On the other hand, if you can describe the procedure you used to generate it, we can quantify the adversary's probability, knowing only the procedure and not the specific outcome, of guessing the password in one trial. From there one can quantify the expected cost of an attack that finds it, or the number of trials to find it with any prescribed probability.
For example, if you picked it uniformly at random out of a hat containing
7okufZ308@lB$^KTINX1NWbpdw6rkysxv@giMW5jgI#ZaX*#YwloT3Y$*c*2qVCWaqfSLH4)K{*zDH:$t6(G^alcSEN\Tbc#8X)W3P[whp%kC@Kn>T#.Q8BQ6=q+![/>D%]Auqkuel:W4l(/YqBuXSTx7Oh.0]Wq"jly>["t?8wVmUnR+ivCS?<)}+P=-:1NI am the very model of a modern major passphrase
then the adversary has a 1/4 probability of getting it right in the first trial, and the expected number of trials before the adversary will get it right is 2.
I recommend picking it uniformly at random out of a hat containing at least $2^{128}$ possibilities.
For example, you could flip a coin 128 times and use the outcome as a seed for a CSPRNG from which you sample octets, rejecting those that do not encode graphic characters in US-ASCII, until you have collected 64 of them.
That's not a very efficient use of the password space, though: the adversary's most efficient attack is probably on the 128 coin flip outcomes rather than on the password.

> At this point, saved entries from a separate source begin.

/-- Settles O57: the entry's three bytes, read back by `RTI`. -/
theorem returnResumesTheInterruptedProgram : Obligations.ReturnResumesTheInterruptedProgram := by
  intro s t u quiet ready running committed wf stepped uQuiet sameSp sameBytes
  obtain ⟨lowered, mem⟩ := step_entry_stack quiet ready running committed wf stepped
  obtain ⟨first, second, third⟩ := stackAbove_of_pushed lowered
  have pushed (a : Word) : t.byteAt a = (s.interruptMem s.pc (s.p.statusByte false)).read a.toNat :=
    congrArg (Memory.read · a.toNat) mem
  have status := sameBytes 1 (by decide)
  have low := sameBytes 2 (by decide)
  have high := sameBytes 3 (by decide)
  rw [first, pushed, interruptMem_status wf] at status
  rw [second, pushed, interruptMem_low wf] at low
  rw [third, pushed, interruptMem_high wf] at high
  exact rti_resumes uQuiet (sameSp.trans lowered) status low high

/-! ## Every instruction (R320, R331 to R333, R411) -/

/-- Settles O15: what holds of every instruction's action under every script. -/
theorem everyInstructionCompletesUnderEveryHost : Obligations.EveryInstructionCompletesUnderEveryHost := by
  intro i s
  obtain ⟨ended, ⟨atLeast, atMost⟩, -⟩ := (good_cyclesOf i s).run
  have cycles := ended.cycleCount
  exact ⟨_, exec_eq_cyclesOf i s, ended.ctx, ended.instrCount, by omega, by omega, ended.script, ended.hooks, ended.params,
    ended.resetSeen⟩

/-- The one-cycle opcodes end with their first cycle (R303). -/
theorem cyclesOf_of_isOneCycle {i : Instr} (one : isOneCycle i = true) (s : State) :
    ∃ opcode, cyclesOf i s = start opcode s finish := by
  cases i
  case nop03 | nop0B | nop13 | nop1B | nop23 | nop2B | nop33 | nop3B | nop43 | nop4B | nop53 | nop5B | nop63 | nop6B |
      nop73 | nop7B | nop83 | nop8B | nop93 | nop9B | nopA3 | nopAB | nopB3 | nopBB | nopC3 | nopD3 | nopE3 | nopEB |
      nopF3 | nopFB => exact ⟨_, rfl⟩
  all_goals cases one

/-- A one-cycle opcode has no sample (R333). -/
theorem commits_of_isOneCycle {s : State} (quiet : Quiet s) {i : Instr} (one : isOneCycle i = true) :
    Commits s i s.committed := by
  obtain ⟨opcode, cycles⟩ := cyclesOf_of_isOneCycle one s
  have arm : exec i s = complete (start opcode s finish) := cycles ▸ exec_eq_cyclesOf i s
  exact commits_recorded (e := s) arm (run_start_spent quiet opcode finish) quiet

/-- Settles O55: the one-cycle opcodes, `RTI` and `STP`, then every other instruction at once. -/
theorem instructionSampleCommits : Obligations.InstructionSampleCommits := by
  intro i s quiet
  unfold commitAfter
  split
  case isTrue one => exact commits_of_isOneCycle quiet one
  case isFalse notOne =>
    have notOne : isOneCycle i = false := Bool.eq_false_iff.2 notOne
    split
    · obtain ⟨-, commits⟩ := rtiRestoresStatusAndPc s quiet
      exact commits
    · obtain ⟨-, commits⟩ := stpStopsTheCore s quiet
      exact commits
    · next rti stp => exact commits_sampled quiet notOne rti stp

/-! ## One act, inside the access of one cycle (R63, R331, R404) -/

/-- The host's only act is `act`, in the access that brings the cycle counter to `m`. -/
def ActsOnce (m : Nat) (act : HostAct) (s : State) : Prop := s.script = [(.cycle m, act)]

section

variable {m : Nat} {act : HostAct} {s : State} (once : ActsOnce m act s)
include once

theorem ActsOnce.actsAt_cycle (k : Nat) : s.actsAt (.cycle k) = if m = k then [act] else [] := by
  rw [State.actsAt, once]
  by_cases now : m = k
  · simp [now]
  · simp [now]

theorem ActsOnce.actsAt_endOfInstruction (k : Nat) : s.actsAt (.endOfInstruction k) = [] := by
  rw [State.actsAt, once]
  rfl

theorem ActsOnce.access (c : HostCall) :
    s.access c = if m = s.cycleCount + 1 then act.apply (s.tally c) else s.tally c := by
  have acts : (s.tally c).actsAt (.cycle (s.cycleCount + 1)) = if m = s.cycleCount + 1 then [act] else [] :=
    ActsOnce.actsAt_cycle (s := s.tally c) once _
  change (s.tally c).runActs ((s.tally c).actsAt (.cycle (s.cycleCount + 1))) = _
  rw [acts]
  split <;> rfl

/-- The end-of-instruction hook finds no act. -/
theorem ActsOnce.endOfInstruction :
    s.endOfInstruction = if s.hooks.eoi then s.retire.call .eoiHook else s.retire := by
  have none : s.retire.actsAt (.endOfInstruction s.retire.instrCount) = [] :=
    ActsOnce.actsAt_endOfInstruction (s := s.retire) once _
  rw [State.endOfInstruction, State.eoiHook, none]
  rfl

theorem ActsOnce.endOfInstruction_mem : s.endOfInstruction.mem = s.mem := by
  rw [once.endOfInstruction]
  split <;> rfl

theorem ActsOnce.endOfInstruction_pendNmi : s.endOfInstruction.pendNmi = s.pendNmi := by
  rw [once.endOfInstruction]
  split <;> rfl

end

So you could safely bring your password down to 20 US-ASCII characters.
Alternatively, if you want it to be more memorable, you could pick a sequence of 10 words independently and uniformly at random out of a list of 7776 of them, with the help of diceware and a standard household appliance, or with the same rejection sampling technique on a CSPRNG if your name is not Raphael Weldon.
Note that for a uniform distribution on $2^{128}$ possible passwords to be safe against multi-target attacks, you must be sure to combine your password with a hefty salt. Otherwise, or if you are concerned about quantum computers, it may be prudent to double these numbers (256 coin flips, 40 US-ASCII characters, 20 diceware words) to bring it up to $2^{256}$ equiprobable possibilities, or at least bring it up to $2^{192}$.